======== Input records ========

/-- R47–R49: a mode request with GO in SERVICE, DEGRADED or LOCKED enters DRAIN with its target, but gives way to an alarm of the same
supervisor cycle; one in another mode, in a transition or during a ceremony is discarded and recorded, and one with DRAINTO 3
dropped. The limit aborts what is left; with no admitted work left, DRAIN to OFF stops the engines' clocks and DRAIN to LOAD returns
to LOAD with its leases gone. -/
def Obligations.DrainAndItsTargets : Prop :=
  ∀ s : State,
    let discarded (v : W32) : Prop := exec (.modereqDrain v) s = .next (s.offer 0x0002 v.toNat 0 0)
    (∀ v : W32, s.onMain = true →
      let free := s.sys.pend = false ∧ s.lcs.ceremony = none
      (free → bits v.toNat 0 2 ≠ 3 → v.getLsbD 8 = true →
        (s.sys.alarmAt ≠ some s.supv.cycle → (s.sys.mode = .service ∨ s.sys.mode = .degraded ∨ s.sys.mode = .locked) →
          Completes (.modereqDrain v) s fun t => t.sys.mode = .drain ∧ t.sys.pend = true ∧ t.sys.cause = 8
            ∧ t.sys.drainTo = (if bits v.toNat 0 2 = 0 then .off else if bits v.toNat 0 2 = 1 then .load else .boot))
        ∧ (s.sys.alarmAt = some s.supv.cycle ∨ s.sys.mode = .boot ∨ s.sys.mode = .load → discarded v))
      ∧ (free → bits v.toNat 0 2 = 3 → exec (.modereqDrain v) s = .next s)
      ∧ (s.sys.pend = true ∨ s.lcs.ceremony ≠ none → discarded v))
    ∧ (s.sys.mode = .drain → (∀ r, s.instOf r = none) → Completes .drainLimitExpiry s fun t => t.host.admitted = [])
    ∧ (∀ r n, s.sys.mode = .drain → s.host.admitted.map (·.req) = [r] → s.instOf r = some n → (s.slot n).req = r →
        ((s.slot n).state = .running ∨ (s.slot n).state = .loading) → Completes .drainLimitExpiry s fun t =>
          t.host.admitted = [] ∧ t.slot n = Inst.free ∧ t.twl.lastCause = 8)
    ∧ (s.drained .off = true → exec .drainToOff s = .next { s with
        sys := { s.sys with pend := false }, pwr := { s.pwr with clkOn := s.pwr.clkOn &&& ~~~0x01FE0#19 } })
    ∧ (s.drained .load = true → Completes .drainToLoad s fun t =>
        t.sys.mode = .load ∧ t.sys.cause = 9 ∧ t.pwr.lease = 0 ∧ t.sys.imgApplied = false ∧ t.zyn = s.zyn)

/-! ## Ports, doorbells and queue pairs (file 03) -/

/-- R26, R89, R118, R121: a port's link comes up and goes; its loss ends the tunnel and counts; a reset of its function clears its
MSI-X table, its BARs and its command register; a downstream port's adapter opens to a Colrid part within CHAIN_MAX, and its tunnel
needs the adapter. -/
def Obligations.PortsOfTheHostInterface : Prop :=
  ∀ (s : State) (b : Bool),
    (∀ gen x2 depth, s.onMain = true → (s.port b).link = false → Completes (.usb4LinkUp b gen x2 depth) s fun t =>
      (t.port b).link = true ∧ (t.port b).gen = gen ∧ (t.port b).x2 = x2
        ∧ ((s.port b).downstream = false → (t.port b).tunnel = true ∧ (t.port b).depth = depth)
        ∧ (b = true → (s.port b).downstream = true → (t.port b).tunnel = t.host.dsen ∧ (t.port b).depth = 0) ∧ OnlyIn [.host] s t)
    ∧ (s.onMain = true → (s.port b).link = true → Completes (.usb4LinkLoss b) s fun t =>
        (t.port b).link = false ∧ (t.port b).tunnel = false ∧ (t.port b).linkdowns = satAdd 8 (s.port b).linkdowns 1
          ∧ (b = true → t.host.dsen = false) ∧ OnlyIn [.host, .rcd] s t)
    ∧ (s.onMain = true → Completes (.pcieFunctionReset b) s fun t =>
        (t.port b).msix = [] ∧ (t.port b).bar0 = 0 ∧ (t.port b).bar2 = 0 ∧ (t.port b).command = 0 ∧ OnlyIn [.host] s t)
    ∧ (∀ c, s.host.portB.downstream = true → Completes (.downstreamRouterAttach c) s fun t =>
        t.host.dsen = (c && s.host.portB.link && decide (s.host.portA.depth ≤ s.host.chainMax))
          ∧ t.host.portB.tunnel = (s.host.portB.tunnel && t.host.dsen) ∧ OnlyIn [.host] s t)

/-- R91, R92, R94, R118: what the doorbells of a queue pair do. Enabling a disabled pair on a port it may be bound to starts it
afresh; an index outside the ring faults the pair, 1 for a tail and 5 for a head that would release records not written; an expired
ITIME signals the pair's vector once. -/
def Obligations.DoorbellsOfAQueuePair : Prop :=
  ∀ (s : State) (t q : Nat), s.doorbell t q = true →
    (∀ b (v : W32), v.getLsbD 0 = true → (s.port b).downstream = false → s.sys.mode ≠ .boot → s.sys.mode ≠ .load →
      (s.qp t q).enabled = false → s.mayBind t q b = true → Completes (.dbQctlEnable b t q v) s fun u =>
        (u.qp t q).enabled = true ∧ (u.qp t q).en = true ∧ (u.qp t q).sqHead = 0 ∧ (u.qp t q).sqTail = 0 ∧ (u.qp t q).cqHead = 0
          ∧ (u.qp t q).cqTail = 0 ∧ (u.qp t q).phase = true ∧ (u.qp t q).fault = 0 ∧ (u.qp t q).portB = b
          ∧ (u.qp t q).ien = v.getLsbD 1 ∧ OnlyIn [.host] s u)
    ∧ (∀ b (v : W32), v.getLsbD 0 = false → (s.port b).downstream = false → Completes (.dbQctlDisable b t q v) s fun u =>
        (u.qp t q).en = false ∧ (u.qp t q).ring = [] ∧ (u.qp t q).ien = v.getLsbD 1 ∧ OnlyIn [.host] s u)
    ∧ (∀ v : W32, (v.extractLsb' 0 13).toNat < 2 * s.depth t q →
        exec (.dbSqtailWrite t q v) s = .next (s.setQp t q { s.qp t q with sqTail := (v.extractLsb' 0 13).toNat }))
    ∧ (∀ v : W32, 2 * s.depth t q ≤ (v.extractLsb' 0 13).toNat → exec (.dbSqtailWrite t q v) s = .next (s.faultQp t q 1))
    ∧ (∀ v : W32, (v.extractLsb' 0 13).toNat < 2 * s.depth t q →
        ((v.extractLsb' 0 13).toNat + 2 * s.depth t q - (s.qp t q).cqHead) % (2 * s.depth t q)
          ≤ ((s.qp t q).cqTail + 2 * s.depth t q - (s.qp t q).cqHead) % (2 * s.depth t q) →
        exec (.dbCqheadWrite t q v) s = .next (s.setQp t q { s.qp t q with cqHead := (v.extractLsb' 0 13).toNat }))
    ∧ (∀ v : W32, 2 * s.depth t q ≤ (v.extractLsb' 0 13).toNat → exec (.dbCqheadWrite t q v) s = .next (s.faultQp t q 5))
    ∧ ((s.qp t q).itimeRun = true → (s.qp t q).ien = true → 0 < (s.qp t q).unsignalled →
        exec (.completionItimeExpiry t q) s = .next ((s.setQp t q { s.qp t q with unsignalled := 0, itimeRun := false }).signal
          (s.qp t q).portB t (s.queueRec t q).vector))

========

→ **Action item**
Copy out the lines of the data where the word "bits" can be found.

→ **Answer for the task**
      (free → bits v.toNat 0 2 ≠ 3 → v.getLsbD 8 = true →
            ∧ t.sys.drainTo = (if bits v.toNat 0 2 = 0 then .off else if bits v.toNat 0 2 = 1 then .load else .boot))
      ∧ (free → bits v.toNat 0 2 = 3 → exec (.modereqDrain v) s = .next s)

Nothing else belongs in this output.